1000000 is just a random number I used - not the one I am actually using.
I want to fill the matrix with values. Currently it is just set to zero.
for i in tqdm(range(len(big_matrix))):
modified_row = get_row(i)
big_matrix[i, :] = modified_row
At this point now, I have a big_matrix filled with the values I want.
The problem is that from this point on I can't operate on this memmap.
For example I want to multiply column wise (broadcast).
I run this:
big_matrix * weights[:, np.newaxis]
Where weights has the same length.
It just hangs and throws and out of memory error as my RAM and SWAP is all used.
My understanding was that the memmap will keep everything on the hard drive.
For example save the results directly there.
So I tried this then:
for i in tqdm(range(big_matrix.shape[1])):
temp = big_matrix[:, i].tolist()
temp = np.array(temp) * weights
The above loads only 1 column in memory, and multiply that with the weights.
Then I will save that column back in big_matrix.
But even with 1 column my program hangs. The only difference here is that the RAM is not used up.
At this point I am thinking of switching to sqlite.
I wanted to get some insights why my code is not working?
Do I need to flush the memmap everytime I change it ?

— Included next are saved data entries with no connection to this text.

-- ==== Sys2Proof/Safety.lean ====
section
/-! DEFINITION. The terms claims are made in: how a run ends (spec/70_reset_and_hazards.md R240), the invariant of the model,
the tables of spec/10_state.md R22 and R23 and spec/60_exceptions.md R217, and what an instruction leaves unchanged. -/

namespace Sys2Proof.Machine

/-! ### Ends of a run and the invariant -/

/-- R240: a finished run. -/
def State.finished (s : State) : Prop := s.halted = false ∧ s.fetchWord = none

/-- R240: a failed run. -/
def State.failed (s : State) : Prop := s.halted = true

/-- R201's table read backwards: the word a fault is latched with is one that can raise it, with these offending values. -/
def FatalFault.agreesWith : FatalFault → Word → Prop
  | .invalidOpcode op, w => op = 15#4 ∧ fld w 1 4 = 15#4
  | .invalidWidthSelector ws, w => ws = 3#2 ∧ fld w 5 2 = 3#2 ∧ (fld w 1 4 = 1#4 ∨ fld w 1 4 = 2#4)
  | .divideByZero op, w => fld w 1 4 = op ∧ (op = 8#4 ∨ op = 9#4)
  | .regIndexOutOfRange o, w => 8 ≤ o ∧
      ((fld w 1 4 = 0#4 ∧ flag w 5 = false ∧ (fld w 13 20).toNat = o) ∨
       ((fld w 1 4 = 1#4 ∨ fld w 1 4 = 2#4) ∧ flag w 7 = false ∧ (fld w 14 19).toNat = o))
  | .memOutOfBounds ea n, w => memSize < ea + n ∧ n = 2 ^ (fld w 5 2).toNat ∧ fld w 5 2 ≠ 3#2 ∧
      (fld w 1 4 = 1#4 ∨ fld w 1 4 = 2#4)

/-- The invariant of the model: data memory and instruction store in their canonical forms (R31, R237), a positive
`PC_STEP` (R7), and a fault latch that is clear while CORE runs (R40) and holds one of R201's records once it has
halted, with `pc_we = 0` (R207, R209). -/
structure State.Inv (s : State) : Prop where
  memory     : s.mem.wf
  store      : s.imem.wf
  pcStep     : s.params.pcStep ≠ 0#32
  latchClear : s.halted = false → s.faultCode = 0#3 ∧ s.faultInfo = .zero
  latchHolds : s.halted = true → s.pcWe = false ∧
    ∃ f w, s.faultInfo = .report f w ∧ s.faultCode = f.code ∧ f.agreesWith w

/-- R121, R122: the condition under which a JMP is skipped. -/
def skipHolds (c : Bool) (cr : RegIx) (s : State) : Prop :=
  c = true ∧ ((s.params.jmpSkipOn = .nonzero ∧ s.reg cr ≠ 0#32) ∨ (s.params.jmpSkipOn = .zero ∧ s.reg cr = 0#32))

end Sys2Proof.Machine

/-! ### The spec's tables -/

namespace Sys2Proof

open Sys2Proof.Machine

/-- R23: the register an instruction writes when it completes. -/
def Instr.dest : Instr → Option RegIx
  | .jmp _ _ _ _ _ => none
  | .ld _ _ r _ _ => some r
  | .put _ _ _ _ _ => none
  | .set rd _ _ => some rd
  | .setu rd _ _ => some rd
  | .add rd _ _ _ _ => some rd
  | .sub rd _ _ _ _ => some rd
  | .mul rd _ _ _ _ => some rd
  | .div rd _ _ _ _ => some rd
  | .mod rd _ _ _ _ => some rd
  | .and rd _ _ _ _ => some rd
  | .or rd _ _ _ _ => some rd
  | .xor rd _ _ _ _ => some rd
  | .bsr rd _ _ _ _ => some rd
  | .bsl rd _ _ _ _ => some rd
  | .illegal _ => none

/-- R22: the registers an instruction reads. `x[bf]` is among those of LD and PUT only under `LDPUT_BASE = register`
(R132). -/
def Instr.readsReg (i : Instr) (s : State) (q : RegIx) : Prop :=
  match i with
  | .jmp f b c cr o => (c = true ∧ q = cr) ∨ (¬ skipHolds c cr s ∧ (q = b ∨ (f = false ∧ q.toNat = o.toNat)))
  | .ld _ f _ bf o => (f = false ∧ q.toNat = o.toNat) ∨ (s.params.ldPutBase = .register ∧ q = bf)
  | .put _ f r bf o => q = r ∨ (f = false ∧ q.toNat = o.toNat) ∨ (s.params.ldPutBase = .register ∧ q = bf)
  | .set _ _ _ => False
  | .setu rd _ _ => q = rd
  | .add _ ra rb f _ => q = ra ∨ (f = false ∧ q = rb)
  | .sub _ ra rb f _ => q = ra ∨ (f = false ∧ q = rb)
  | .mul _ ra rb f _ => q = ra ∨ (f = false ∧ q = rb)
  | .div _ ra rb f _ => q = ra ∨ (f = false ∧ q = rb)
  | .mod _ ra rb f _ => q = ra ∨ (f = false ∧ q = rb)
  | .and _ ra rb f _ => q = ra ∨ (f = false ∧ q = rb)
  | .or _ ra rb f _ => q = ra ∨ (f = false ∧ q = rb)
  | .xor _ ra rb f _ => q = ra ∨ (f = false ∧ q = rb)
  | .bsr _ rs _ _ _ => q = rs
  | .bsl _ rs _ _ _ => q = rs
  | .illegal _ => False

/-- R217: the fatal faults an instruction can raise. -/
def Instr.canRaise : Instr → FatalFault → Prop
  | .jmp _ _ _ _ _, f => ∃ o, f = .regIndexOutOfRange o
  | .ld _ _ _ _ _, f =>
      (∃ ws, f = .invalidWidthSelector ws) ∨ (∃ o, f = .regIndexOutOfRange o) ∨ (∃ ea n, f = .memOutOfBounds ea n)
  | .put _ _ _ _ _, f =>
      (∃ ws, f = .invalidWidthSelector ws) ∨ (∃ o, f = .regIndexOutOfRange o) ∨ (∃ ea n, f = .memOutOfBounds ea n)
  | .set _ _ _, _ => False
  | .setu _ _ _, _ => False
  | .add _ _ _ _ _, _ => False
  | .sub _ _ _ _ _, _ => False
  | .mul _ _ _ _ _, _ => False
  | .div _ _ _ _ _, f => f = .divideByZero 8#4
  | .mod _ _ _ _ _, f => f = .divideByZero 9#4
  | .and _ _ _ _ _, _ => False
  | .or _ _ _ _ _, _ => False
  | .xor _ _ _ _ _, _ => False
  | .bsr _ _ _ _ _, _ => False
  | .bsl _ _ _ _ _, _ => False
  | .illegal _, f => f = .invalidOpcode 15#4

/-- R103 (d), (e): the ignored field of format A set to 0. -/
def formatAWithoutIgnored (mk : RegIx → RegIx → RegIx → Bool → BitVec 18 → Instr) (rd ra rb : RegIx) (f : Bool)
    (imm : BitVec 18) : Instr :=
  if f then mk rd ra 0#3 true imm else mk rd ra rb false 0#18

/-- R103: an instruction with its ignored bits set to 0; two words differ only in ignored bits when these agree. -/
def Instr.withoutIgnored : Instr → Instr
  | .jmp f b c cr o => .jmp f b c (if c then cr else 0#3) o
  | .ld ws f r bf o => .ld ws f r bf o
  | .put ws f r bf o => .put ws f r bf o
  | .set rd sx imm => .set rd sx imm
  | .setu rd imm _ => .setu rd imm 0#18
  | .add rd ra rb f imm => formatAWithoutIgnored .add rd ra rb f imm
  | .sub rd ra rb f imm => formatAWithoutIgnored .sub rd ra rb f imm
  | .mul rd ra rb f imm => formatAWithoutIgnored .mul rd ra rb f imm
  | .div rd ra rb f imm => formatAWithoutIgnored .div rd ra rb f imm
  | .mod rd ra rb f imm => formatAWithoutIgnored .mod rd ra rb f imm
  | .and rd ra rb f imm => formatAWithoutIgnored .and rd ra rb f imm
  | .or rd ra rb f imm => formatAWithoutIgnored .or rd ra rb f imm
  | .xor rd ra rb f imm => formatAWithoutIgnored .xor rd ra rb f imm
  | .bsr rd rs k rot _ => .bsr rd rs k rot 0#16
  | .bsl rd rs k rot _ => .bsl rd rs k rot 0#16
  | .illegal rest => .illegal rest

end Sys2Proof

namespace Sys2Proof.Machine

/-- A state but for the whole word its fault record holds. -/
def State.forgetWord (s : State) : State :=
  { s with faultInfo := match s.faultInfo with
      | .zero => .zero
      | .report f _ => .report f 0#32 }

/-! ### Frames: what an instruction leaves unchanged -/

/-- The host's store and the parameters are unchanged. -/
structure SameHost (s t : State) : Prop where
  imem   : t.imem = s.imem
  params : t.params = s.params

/-- The fault latch is unchanged. -/
structure SameLatch (s t : State) : Prop where
  halted    : t.halted = s.halted
  faultCode : t.faultCode = s.faultCode
  faultInfo : t.faultInfo = s.faultInfo

/-- Every register reads as before. -/
def SameRegs (s t : State) : Prop := ∀ q, t.reg q = s.reg q

/-- Every byte of memory reads as before. -/
def SameMemory (s t : State) : Prop := ∀ a, t.mem.readByte a = s.mem.readByte a

/-- The frame of an instruction that writes one register: R23, R27, R32, R36. -/
structure WritesOnlyReg (rd : RegIx) (s t : State) : Prop where
  regs   : ∀ q, q ≠ rd → t.reg q = s.reg q
  pc     : t.pc = s.pc
  pcWe   : t.pcWe = false
  memory : SameMemory s t
  latch  : SameLatch s t
  host   : SameHost s t

/-- The frame of a taken JMP, which writes only the PC. -/
structure WritesOnlyPc (s t : State) : Prop where
  regs   : SameRegs s t
  pcWe   : t.pcWe = true
  memory : SameMemory s t
  latch  : SameLatch s t
  host   : SameHost s t

/-- The frame of a store of `n` bytes at `ea`. -/
structure WritesOnlyBytes (ea n : Nat) (s t : State) : Prop where
  regs   : SameRegs s t
  pc     : t.pc = s.pc
  pcWe   : t.pcWe = false
  memory : ∀ a, a < ea ∨ ea + n ≤ a → t.mem.readByte a = s.mem.readByte a
  latch  : SameLatch s t
  host   : SameHost s t

/-- The frame of an instruction that changes nothing. -/
structure ChangesNothing (s t : State) : Prop where
  regs   : SameRegs s t
  pc     : t.pc = s.pc
  pcWe   : t.pcWe = false
  memory : SameMemory s t
  latch  : SameLatch s t
  host   : SameHost s t

/-- R201, R207, R208: the entry of a fatal fault with its code and its record; nothing but the latch changes. -/
structure EntersFault (f : FatalFault) (code : BitVec 3) (w : Word) (s t : State) : Prop where
  halted    : t.halted = true
  faultCode : t.faultCode = code
  faultInfo : t.faultInfo = .report f w
  regs      : SameRegs s t
  pc        : t.pc = s.pc
  pcWe      : t.pcWe = false
  memory    : SameMemory s t
  host      : SameHost s t

end Sys2Proof.Machine
end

np.memmap map a part of the virtual memory to the storage device space here. The OS is free to preload pages and cache them for a fast reuse. The memory is generally not flushed unless it is reclaimed (eg. by another process or the same process). When this happen, the OS typically (partially) flush data to the storage device and (partially) free the physical memory used for the mapping. That being said, this behaviour is dependent of the actual OS. It work that way on Windows. On Linux, you can use madvise to tune this behaviour but madvise is a low-level C function not yet supported by Numpy (though it is apparently supported for Python, see this issue for more information). Actually, Numpy does not even support closing the memmaped space (which is leaky). The solution is generally to flush data manually not to lose it. There are alternative solutions but none of them is great yet.
big_matrix * weights[:, np.newaxis]
It just hangs and throws and out of memory error as my RAM and SWAP is all used
This is normal since Numpy creates a new temporary array stored in RAM. There is no way to tell to Numpy to store temporary array in on the storage device. That being said, you can tell to Numpy where the output data is stored using the out parameter on some function (eg. np.multiply supports it). The output array can be created using memmap so not to use too much memory (regarding the behaviour of the OS).
But even with 1 column my program hangs. The only difference here is that the RAM is not used up.
This is also expected, especially if you use a HDD and not and SSD. Indeed, the array is stored (virtually) contiguously on the storage device. big_matrix[:, i] has to fetch data with a huge stride. For each item, with a size of only 2 bytes, the OS will perform an IO request to the storage device. Storage devices are optimized for contiguous reads so fetches are buffered and each IO request has a pretty significant latency. In practice, the OS will generally at least fetch a page (typically 4096 bytes, that is 512 times more than what is actually needed). Moreover, there is a limit of the number of IO requests that can be completed per second. HDDs can typically do about 20-200 IO requests per seconds while the fastest Nvme SSDs reach 100_000-600_000 UI requests per seconds. Note that the cache help not not reload data for the next column unless there are too many loaded pages and the OS has to flush them. Reading a matrix of size (1_000_000,1_000_000) causes up to 1_000_000*1_000_000=1_000_000_000_000 fetch, which is horribly inefficient. The cache could reduce this by a large margin, but operating simultaneously on 1_000_000 pages is also horribly inefficient since the processor cannot do that (due to a limited number of entries in the TLB). This will typically results in TLB misses, that is expensive kernel calls for each item to be read. Because a kernel call typically take (at least) about ~1 us on mainstream PC, this means more than a week to to the whole computation.
If you want to efficiently read columns, then you need to read large chunk of columns. For example, you certainly need at least several hundred of columns to be read even on a fast Nvme SSD. For HDD, it is at least several dozens of thousand columns to get a proper throughput. This means you certainly cannot read the full columns efficiently due to the high amount of requested RAM. Using another data layout (tile + transposed data) is critical in this case.

Related

How is memory handled once touched for the first time in numpy.zeros?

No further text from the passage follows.